/-- What an outstanding request was sent for. -/
inductive Purpose where
  /-- a load or atomic of a context: core, slot, bytes of the words to skip and to keep, the tag of its first packet -/
  | load (l k skip len first : Nat)
  /-- a word of a context read ahead of its load -/
  | early (l k : Nat)
  /-- a posted store of a context; the serial of its tentative entry; whether it is a release (R319); its operation (R419) -/
  | store (l k : Nat) (serial : Option Nat) (release : Bool) (op : Nat)
  /-- the packets of a piece of a DMA read: channel, destination address, bytes to skip and to keep -/
  | dmaRead (l ch dst skip len : Nat)
  /-- one packet of a DMA write, with the serial of its tentative entry -/
  | dmaWrite (l ch : Nat) (serial : Option Nat)
  /-- a host read of another module: bytes to skip and to keep, the tag of its first packet -/
  | hostRead (skip len first : Nat)
  /-- a read of a signed command (0) or of a dictation bundle (1): bytes to skip and to keep, the tag of its first packet -/
  | fetch (which skip len first : Nat)
  /-- a host write of another module -/
  | hostWrite
  /-- a KV spill or fetch of a row on a peer: sequence, row -/
  | kv (seq row : Nat)
  /-- token ids of a block for the KV engine: bytes to skip and to keep, the tag of its first packet -/
  | kvIds (skip len first : Nat)
  | segment (j : Nat)
  /-- a conjunction message of a job slot -/
  | message (j : Nat)
  /-- a confirmation or retraction of a job slot -/
  | confirm (j : Nat)
  /-- a write of a module agent that waits for nothing -/
  | agent
  deriving DecidableEq, Repr

/-- An outstanding request (R364, R367). -/
structure Req where
  tag : Nat
  chip : BitVec 14
  typ : Nat
  purpose : Purpose
  addr : Nat
  /-- lane it left on -/
  lane : Nat
  /-- data received so far, for a read sent as several packets -/
  got : List (Nat × List Byte)
  deriving DecidableEq, Repr

/-- One instance of a collective operation (R397, R398). -/
structure Coll where
  j : Nat
  id : Nat
  inst : Nat
  /-- contributions on this member: rank, core, context slot, elements -/
  own : List (Nat × Nat × Nat × List (BitVec 32))
  /-- segments received from children: node, segment, elements -/
  child : List (Nat × Nat × List (BitVec 32))
  /-- barrier arrivals of children: nodes -/
  arrived : List Nat
  /-- segments sent up (0 for a barrier's ARRIVE) -/
  sent : List Nat
  /-- segments of the result -/
  result : List (Nat × List (BitVec 32))
  finished : Bool
  deriving DecidableEq, Repr

/-- A flit in a replay buffer (R360): its SEQ and KIND, how often it was sent, the credits it returns, its body and FIRST
field, and the packets it carries a part of. -/
structure ReplayFlit where
  seq : Nat
  kind : Nat
  sends : Nat
  credit : Nat
  body : List Byte
  first : Nat
  packets : List Packet
  deriving DecidableEq, Repr

/-- A lane beside FAB_LSTAT, FAB_LPEER and its counters (R358 to R362, R368, R377). -/
structure Lane where
  txInv : Bool := false
  rxInv : Bool := false
  peerPort : Nat := 0
  /-- a full training runs, the other training is a fast retrain -/
  full : Bool := false
  attempts : Nat := 0
  txSeq : Nat := 4095
  rxSeq : Nat := 4095
  replay : List ReplayFlit := []
  queue : List Packet := []
  /-- credits held per virtual lane -/
  credits : List Nat := [0, 0, 0, 0]
  /-- units freed per virtual lane since the last flit sent -/
  freed : List Nat := [0, 0, 0, 0]
  nak : Bool := false
  owed : Nat := 0
  /-- units of a packet not yet whole -/
  units : List Byte := []
  /-- whole packets in the receive buffer -/
  received : List Packet := []
  fecMs : Nat := 0
  /-- packets sent in a row while a request was ready (R362) -/
  streak : Nat := 0
  /-- the lane has lost its far end and waits for a recovery flit -/
  lost : Bool := false
  /-- a new role or polarity waits until the replay buffer is empty (R86, R375) -/
  draining : Bool := false
  /-- a reset notice has been acted on since the lane was last trained: the second one of a reset is not (R369) -/
  noticed : Bool := false
  /-- control records that wait for room in the replay buffer: kind and operands (R360) -/
  controls : List (Nat × Nat × Nat) := []
  /-- the lane is lost and its far end has not been told on the partner which SEQ was the last accepted (R368) -/
  tell : Bool := false
  deriving DecidableEq, Repr

/-- Segments of a block held until its trailer comes (R372). -/
structure BlockBuf where
  src : BitVec 14
  job : BitVec 16
  tense : BitVec 32
  serial : BitVec 32
  addr : Nat
  cmp : Bool
  segs : List (Nat × List Byte)
  tags : List (BitVec 16)
  deriving DecidableEq, Repr

/-- A block in a core's read cache (R324). -/
structure CacheLine where
  core : Nat
  /-- point of coherence: controller and local block -/
  k : Nat
  block : Nat
  bytes : List Byte
  /-- the status its fill gave -/
  status : Nat
  /-- context slots that have read a word of it at the point of coherence since, and the word (R314) -/
  passed : List (Nat × Nat) := []
  deriving DecidableEq, Repr

/-- A write whose bursts the device has not all accepted (R287). -/
structure StuckWrite where
  block : Nat
  off : Nat
  bytes : List Byte
  /-- unit, replays made -/
  units : List (Nat × Nat)
  /-- what the device reports on the read of a partial write -/
  faults : BlockFaults
  deriving DecidableEq, Repr

/-- A GDDR7 controller beside its registers (R291, R294, R295, R297, R299). -/
structure GdCtl where
  /-- stored blocks with a correction write-back pending, and the corrected bytes -/
  writeBack : List (Nat × List Byte) := []
  patrol : Nat := 0
  /-- stored blocks written under injection, with the 272 bytes they should hold (R299) -/
  injected : List (Nat × List Byte) := []
  /-- block and unit whose next read reports an on-die failure (HINT) -/
  hint : List (Nat × Nat) := []
  stuck : List StuckWrite := []
  /-- automatic remap copies under way: entry, and the corrected block (R295) -/
  copies : List (Nat × List Byte) := []
  refreshes : Nat := 0
  deriving DecidableEq, Repr

/-- A scratchpad beside its registers (R264, R272, R274, R279). -/
structure SpCtl where
  /-- words with a correction write-back pending, with the corrected word -/
  writeBack : List (Nat × Word) := []
  injected : List Nat := []
  patrol : Nat := 0
  passes : Nat := 0
  /-- promoted requester groups, oldest first -/
  promoted : List Nat := []
  deriving DecidableEq, Repr

/-- A declension table (R342). -/
structure DeclTable where
  lengths : List Nat
  transform : Nat
  deriving DecidableEq, Repr

/-- A block in the queue of an engine (R346): controller, 4 KiB block, and its bytes where it is to be encoded. -/
structure CxWork where
  k : Nat
  block : Nat
  bytes : Option (List Byte)
  deriving DecidableEq, Repr
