/-! Routes. -/

/-- The spread value (R386). -/
def spread (addr dst : Nat) : Nat :=
  let k := (addr / 2 ^ 12 % 2 ^ 36) ^^^ (dst * 2 ^ 36)
  (List.range 11).foldl (fun h i => h ^^^ (k / 2 ^ (6 * i) % 64)) 0

/-- The address a packet's path is chosen by: types without an address use 0. -/
def pathAddr (p : Packet) : Nat :=
  if p.typ = Ty.rd ∨ p.typ = Ty.wr ∨ p.typ = Ty.pwr ∨ p.typ = Ty.at ∨ p.typ = Ty.conf ∨ p.typ = Ty.retr then p.addr.toNat else 0

/-- The UP lane of a pair: the preferred index, or the other. -/
def pairLane (s : State) (pair index : Nat) : Option Nat :=
  if laneUp s (2 * pair + index) then some (2 * pair + index)
  else if laneUp s (2 * pair + (1 - index)) then some (2 * pair + (1 - index)) else none

/-- The lane pair toward switch w of the group (R379): switch 2f on pair 3f, switch 2f + 1 on pair 3f + 1. -/
def switchPair (w : Nat) : Nat := 3 * (w / 2) + w % 2
/-- The lane pair of a global pair. -/
def globalPair (g : Nat) : Nat := 3 * g + 2
/-- Whether a lane is global by its place. -/
def laneGlobal (i : Nat) : Bool := decide (4 ≤ i % 6)

/-- A local lane by step 2 of R387. -/
def localLane (s : State) (h : Nat) : Option Nat :=
  let index := (h / 16 ^^^ h / 32) % 2
  ((List.range 16).map (fun i => pairLane s (switchPair ((h + i) % 16)) index)).findSome? id

/-- The lane a packet leaves on, or none for NO_ROUTE (R387). -/
def routeOf (s : State) (p : Packet) (arrived : Option Nat) : Option Nat :=
  let group := fieldIn s R.CJ_COORD_GROUP 0 0
  let slot := fieldIn s R.CJ_COORD_SLOT 0 0
  let h := spread (pathAddr p) p.dst.toNat
  let index := (h / 16 ^^^ h / 32) % 2
  if p.dst.toNat / 64 = group then localLane s h
  else
    let e : RouteEntry := match s.stream with
      | some x => x.routes.getD (p.dst.toNat / 64) ⟨0, 0, false, 0, 0, false⟩
      | none => ⟨0, 0, false, 0, 0, false⟩
    if arrived.any laneGlobal then none
    else if e.valid && e.slot == slot && (pairLane s (globalPair e.pair) index).isSome then pairLane s (globalPair e.pair) index
    else if e.avalid && e.aslot == slot then pairLane s (globalPair e.apair) index
    else if e.valid then localLane s h else none

/-- Queue a packet toward its target; answers the lane, or none where there is no route. -/
def sendPacket (p : Packet) (arrived : Option Nat := none) : M s0 (Option Nat) := do
  match routeOf (← st) p arrived with
  | some i =>
    queuePacket i p
    return some i
  | none => return none

/-- Send what is queued on every lane. -/
def pumpAll : M s0 Unit := do
  for i in List.range 48 do
    let x ← getLane i
    if !x.queue.isEmpty || !x.controls.isEmpty then pumpLane i

/-- Give the units freed on a lane that has nothing else to send back as credits, in an idle flit (R359, R362). -/
def returnCredits : M s0 Unit := do
  for i in List.range 48 do
    if creditsOwed (← getLane i) then sendIdle i

/-! Requests and responses (R364, R367). -/

/-- A fresh tag: the next number no outstanding request has. -/
def freshTag : M s0 Nat := do
  let s ← st
  let t := ((List.range 65536).find? (fun d => !s.reqs.any (fun r => r.tag == (s.nextTag + d) % 65536))).getD 0
  let tag := (s.nextTag + t) % 65536
  eff (.nextTag ((tag + 1) % 65536))
  return tag

/-- A packet of this module: SRC, INC and the virtual lane filled in. -/
def ownPacket (p : Packet) : M s0 Packet := do
  return { p with src := BitVec.ofNat 14 (← ownChip), inc := BitVec.ofNat 16 (← ownInc), vl := packetVl p.typ p.aux }

/-- Count a completion with a status other than OK (R367). -/
def countStatus (s : Nat) (chip : Nat) : M s0 Unit := do
  if s ≠ 0 then
    countSat R.FAB_STAT_COUNT s
    setF R.FAB_STAT_CHIP chip s

/-- Send a request and keep it outstanding; none where there is no route (it then completes with NO_ROUTE). -/
def sendRequest (p : Packet) (purpose : Purpose) : M s0 (Option Nat) := do
  let tag ← freshTag
  let q ← ownPacket { p with tag := BitVec.ofNat 16 tag }
  match ← sendPacket q with
  | some i =>
    eff (.reqs ((← st).reqs ++ [⟨tag, q.dst, q.typ.toNat, purpose, q.addr.toNat, i, []⟩]))
    return some tag
  | none =>
    countStatus Status.noRoute q.dst.toNat
    return none

/-- Answer a request (R364): type, status and data by the request; `addr` only for STALE_INCARNATION. -/
def sendResponse (p : Packet) (status : Nat) (data : List Byte) (addr : Nat := 0) : M s0 Unit := do
  let d := if status = 0 then data else []
  let r ← ownPacket { emptyPacket with
    typ := responseType p.typ, len := BitVec.ofNat 16 d.length, dst := p.src, job := p.job, tag := p.tag,
    status := BitVec.ofNat 4 status, addr := BitVec.ofNat 64 addr, data := d }
  let _ ← sendPacket r
  return ()

/-- Forget the outstanding packets of a purpose. -/
def dropReqs (f : Purpose → Bool) : M s0 Unit := do eff (.reqs ((← st).reqs.filter (fun r => !f r.purpose)))

/-- The tag the next request takes. -/
def nextTagIn (s : State) : Nat :=
  (s.nextTag + ((List.range 65536).find? (fun d => !s.reqs.any (fun r => r.tag == (s.nextTag + d) % 65536))).getD 0) % 65536

/-- Send the RD packets of the aligned words that cover a span of another module; the purpose is told the bytes to skip, the
bytes to keep and the tag of the first packet, which is answered. None where there is no route. -/
def sendRead (g n job : Nat) (mk : Nat → Nat → Nat → Purpose) : M s0 (Option Nat) := do
  let a := g / 8 * 8
  let len := (g % 8 + n + 7) / 8 * 8
  let first := nextTagIn (← st)
  let purpose := mk (g % 8) n first
  let mut ok := true
  for p in spanPieces 256 (len / 256 + 2) a len do
    if ok then
      let r ← sendRequest { emptyPacket with
        typ := Ty.rd, len := BitVec.ofNat 16 p.2, dst := BitVec.ofNat 14 (p.1 / 2 ^ 48), job := BitVec.ofNat 16 job,
        addr := BitVec.ofNat 64 (p.1 % 2 ^ 48) } purpose
      ok := r.isSome
  if ok then return some first
  dropReqs (· == purpose)
  return none

end Sys2Proof.Machine
end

ACTIVITY
Where the word "address" shows up in a line of the listing, return that line.

PROBLEM SOLUTION
  /-- the packets of a piece of a DMA read: channel, destination address, bytes to skip and to keep -/
/-- The address a packet's path is chosen by: types without an address use 0. -/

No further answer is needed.